Глава 18 Исполнение долга

We use cookies. Read the Privacy and Cookie Policy

Глава 18

Исполнение долга

Как ни крепок он еще физически — бодро ходит, по лестнице бодро взбирается, — он уже стар, а молодым людям кажется прямо-таки допотопным существом: употребляет выражения «днесь» и «осьмнадцать» (и еще какие-то уральские речения, и домашние никак не могут отучить его, одергивают и шипят, а он виновато моргает глазами), не любит перепечатанных на машинке бумаг — и если б это только было возможно, он в машинное бюро посадил бы писаря, которому поручал бы всю деловую переписку и свои рукописи, но перевелись писари! Стыдно признаться, но он не любит (и побаивается) автомобилей — и предпочитает конные экипажи! При академии теперь организован автомобильный парк, и президенту охотно предоставили бы возможность пользоваться легковым «фордом» или «линкольном» — и Евгения Александровна горячо уговаривала его согласиться! — нет же, и все... Уперся. Одно слово: старик, что с него взять.

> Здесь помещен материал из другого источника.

-- ==== Sys2Proof/Machine/Step.lean ====
section
/-! DEFINITION. One step of the engine (40_execution.md R121), and an instruction word placed where the
next step fetches it. -/

namespace Sys2Proof.Machine

/-- `step()` (R121): a latched fault is reported again (R262); otherwise the instruction at PC runs, on
the state its prologue leaves, and a fault that it latched is reported. -/
def step (s : State) : Host.Outcome State Fault Refusal :=
  match s.fault with
  | some f => .fault f
  | none =>
    match exec (fetch s) (prologue (fetch s) s) with
    | .next t => reportLatch t
    | .fault f => .fault f
    | .refused r => .refused r

/-- The state with the instruction `w` of `nbits` bits at the program counter. -/
def State.withFetchWord (s : State) (nbits w : Nat) : State := placeInstr s nbits w

end Sys2Proof.Machine
end

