-- ==== Sys2Proof/Laws/Ops.lean ====
section
/-! SUPPORT. The addresses of the stack unit, and byte reads after writes to the bus. -/

namespace Sys2Proof.Machine

/-- The stack cell of S (40_execution.md R144). -/
theorem stackAddr_toNat (sp : Byte) : (stackAddr sp).toNat = 0x100 + sp.toNat := by
  have h1 := sp.isLt
  have h2 : (0x0100 : Addr).toNat = 0x100 := rfl
  rw [stackAddr, BitVec.toNat_add, zext16_toNat, h2]
  omega

/-- The stack page is not mirrored onto anything lower. -/
@[simp] theorem phys_stackAddr (sp : Byte) : phys (stackAddr sp) = stackAddr sp := by
  apply BitVec.eq_of_toNat_eq
  have := sp.isLt
  rw [phys_toNat, stackAddr_toNat, if_pos (by omega)]
  omega

/-- Different values of S select different cells. -/
@[simp] theorem stackAddr_inj {a b : Byte} : stackAddr a = stackAddr b ↔ a = b := by
  refine ⟨fun h => BitVec.eq_of_toNat_eq ?_, fun h => h ▸ rfl⟩
  have := congrArg BitVec.toNat h
  rw [stackAddr_toNat, stackAddr_toNat] at this
  omega

/-- An address at or above 0x2000 is its own cell. -/
theorem phys_of_ge {a : Addr} (h : 0x2000 ≤ a.toNat) : phys a = a := by
  apply BitVec.eq_of_toNat_eq
  rw [phys_toNat, if_neg (by omega)]

/-- No stack cell is one of the cells from 0x2000 on, the vectors among them. -/
theorem stackAddr_ne_of_ge {a : Addr} (sp : Byte) (h : 0x2000 ≤ a.toNat) : a ≠ stackAddr sp := by
  rintro rfl
  have := sp.isLt
  rw [stackAddr_toNat] at h
  omega

/-- What every address reads as after a byte write on the bus. -/
theorem read8_of_write8 (s : State) (a j : Addr) (v : Byte) :
    (s.write8 a v).read8 j = if phys j = phys a then v else s.read8 j :=
  Memory.read8_write8 s.mem a j v

/-- What every address reads as after a push. -/
theorem read8_of_push (s : State) (j : Addr) (v : Byte) :
    (s.push v).read8 j = if phys j = stackAddr s.sp then v else s.read8 j := by
  rw [← phys_stackAddr s.sp]
  exact Memory.read8_write8 s.mem (stackAddr s.sp) j v

end Sys2Proof.Machine
end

И потому каждое утро к подъезду подкатывали два экипажа. Нет, Александр Петрович довольствовался одним, ему вполне хватало, а другой предназначался для академика Марра, который страдал той же причудой; запах бензина доводил его до истерики. Марровским экипажем управляла миловидная девушка, владевшая несколькими языками, что, вероятно, было не случайно. Дело в том, что сам Николай Яковлевич знал несметное количество языков и речений и частенько с вечера, засидевшись за книгой, написанной на редчайшем малагазийском наречии, вставши поутру, не знал, на каком языке разговаривать с окружающими; забывал. И естественно, обыкновенный кучер не мог понять, куда везти: в университет, наркомат или академию. Рассказывают, что, бывало, войдя в студенческую аудиторию, он вскакивал за кафедру и два часа без перерыва читал лекцию... из которой никто не мог понять ни слова; сказывалась вечерняя книга. Так что у кучера (кажется, из бывших его студенток) и выхода иного не было, как только овладеть несколькими языками.

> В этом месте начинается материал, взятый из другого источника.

-- ==== Sys2Proof/Tests/Slice0.lean ====
section
/-! SUPPORT. The model's own tests. Expected values are the spec's: words from 30_encoding.md, step results from
95_test_vectors.md L2 (the vector is named in each docstring). The witnesses at the end meet the hypotheses of the
obligations that have some. -/

namespace Sys2Proof.Tests

open Sys2Proof.Machine

/-! ## WellFormed: an ill-formed term for each check -/

theorem test_wf_accepts : (Instr.lda (.mem (.zpx 0x10))).wellFormed = true := by decide
theorem test_wf_accepts_invalid : (Instr.invalid 0xFF).wellFormed = true := by decide
theorem test_wf_adc_has_no_zpy : (Instr.adc (.mem (.zpy 0))).wellFormed = false := by decide
theorem test_wf_sbc_has_no_zpy : (Instr.sbc (.mem (.zpy 0))).wellFormed = false := by decide
theorem test_wf_cmp_has_no_zpy : (Instr.cmp (.mem (.zpy 0))).wellFormed = false := by decide
theorem test_wf_and_has_no_zpy : (Instr.and (.mem (.zpy 0))).wellFormed = false := by decide
theorem test_wf_ora_has_no_zpy : (Instr.ora (.mem (.zpy 0))).wellFormed = false := by decide
theorem test_wf_eor_has_no_zpy : (Instr.eor (.mem (.zpy 0))).wellFormed = false := by decide
theorem test_wf_lda_has_no_zpy : (Instr.lda (.mem (.zpy 0))).wellFormed = false := by decide
theorem test_wf_cpx_has_no_index : (Instr.cpx (.mem (.zpx 0))).wellFormed = false := by decide
theorem test_wf_cpy_has_no_index : (Instr.cpy (.mem (.absx 0))).wellFormed = false := by decide
theorem test_wf_bit_has_no_index : (Instr.bit (.zpx 0)).wellFormed = false := by decide
theorem test_wf_asl_has_no_absy : (Instr.asl (.mem (.absy 0))).wellFormed = false := by decide
theorem test_wf_lsr_has_no_izy : (Instr.lsr (.mem (.izy 0))).wellFormed = false := by decide
theorem test_wf_rol_has_no_absy : (Instr.rol (.mem (.absy 0))).wellFormed = false := by decide
theorem test_wf_ror_has_no_izx : (Instr.ror (.mem (.izx 0))).wellFormed = false := by decide
theorem test_wf_inc_has_no_absy : (Instr.inc (.absy 0)).wellFormed = false := by decide
theorem test_wf_dec_has_no_izx : (Instr.dec (.izx 0)).wellFormed = false := by decide
theorem test_wf_ldx_has_no_zpx : (Instr.ldx (.mem (.zpx 0))).wellFormed = false := by decide
theorem test_wf_ldy_has_no_zpy : (Instr.ldy (.mem (.zpy 0))).wellFormed = false := by decide
theorem test_wf_sta_has_no_zpy : (Instr.sta (.zpy 0)).wellFormed = false := by decide
theorem test_wf_stx_has_no_zpx : (Instr.stx (.zpx 0)).wellFormed = false := by decide
theorem test_wf_sty_has_no_zpy : (Instr.sty (.zpy 0)).wellFormed = false := by decide
theorem test_wf_invalid_holds_an_invalid_opcode : (Instr.invalid 0xEA).wellFormed = false := by decide
theorem test_encode_refuses_ill_formed : encode (.stx (.zpx 0)) = none := by decide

Кучер Александра Петровича был совсем особого склада — начать с того, что и в физическом отношении: это, конечно, был мужчина, притом здоровенного роста, краснолицый, происхождением из татар. Шил он с семьей в том флигеле, где сейчас Архив Академии наук, и лошадей с вечера заводил во двор, а поутру запрягал пораньше. Лошади были превосходны, горячи, и, прежде чем подкатить к президентскому дому, он долго гонял их по набережной, чтобы утомить и успокоить. Зимою на поворотах сани заносило, и, чтобы президент не вывалился, кучер держал его за пояс или загораживал своей огромной лапищей. Картина эта была так знакома василеостровцам, что они тотчас догадывались: «Президент покатил».

Александру Петровичу был экипаж тем более дорог, что ему пришлось в свое время за него повоевать. В эпоху военного коммунизма его, так сказать, обобществили, что, конечно, доставляло президенту большие неудобства. И однажды он даже вынужден был написать такое сердитое письмо:

«Управляющему делами Академии наук.

По должности президента мне было предоставлено преимущественное право пользоваться принадлежащей Академии лошадью с экипажем. С текущей осени, насколько мне известно, право пользоваться тем же транспортом распространилось на ряд других лиц. 29 октября мною была заказана лошадь к 1/2 2 дня, чтобы доставить меня в Минералогический институт, а затем на заседание Полярной комиссии.

Уже когда кучер ждал меня у подъезда Минералогического института, один из служащих Академии обратился к нему с вопросом, свободен ли он, на что был дан ответ, что лошадь занята на довольно долгий срок. Тем не менее, в 5 часу ко мне на квартиру позвонили, чтобы справиться, освободил ли я лошадь, на ответ же, что нахожусь еще в Академии на заседании, послышался смех и замечание, что никакого заседания в Академии нет.

Предупреждая, что повторение подобного инцидента допущено мной не будет, сообщаю Вам изложенное для соответствующих мероприятий».

Зная мягкий характер Александра Петровича, управляющий по тону письма понял, что он рассержен невероятно, и немедленно произвел «соответствующие мероприятия». Обобществление обобществлением, а на президентский экипаж не посягать. И с тех пор Александру Петровичу никаких неудобств (если не считать критики со стороны дочери, к чему он уже привык) касательно экипажа испытывать не приходилось.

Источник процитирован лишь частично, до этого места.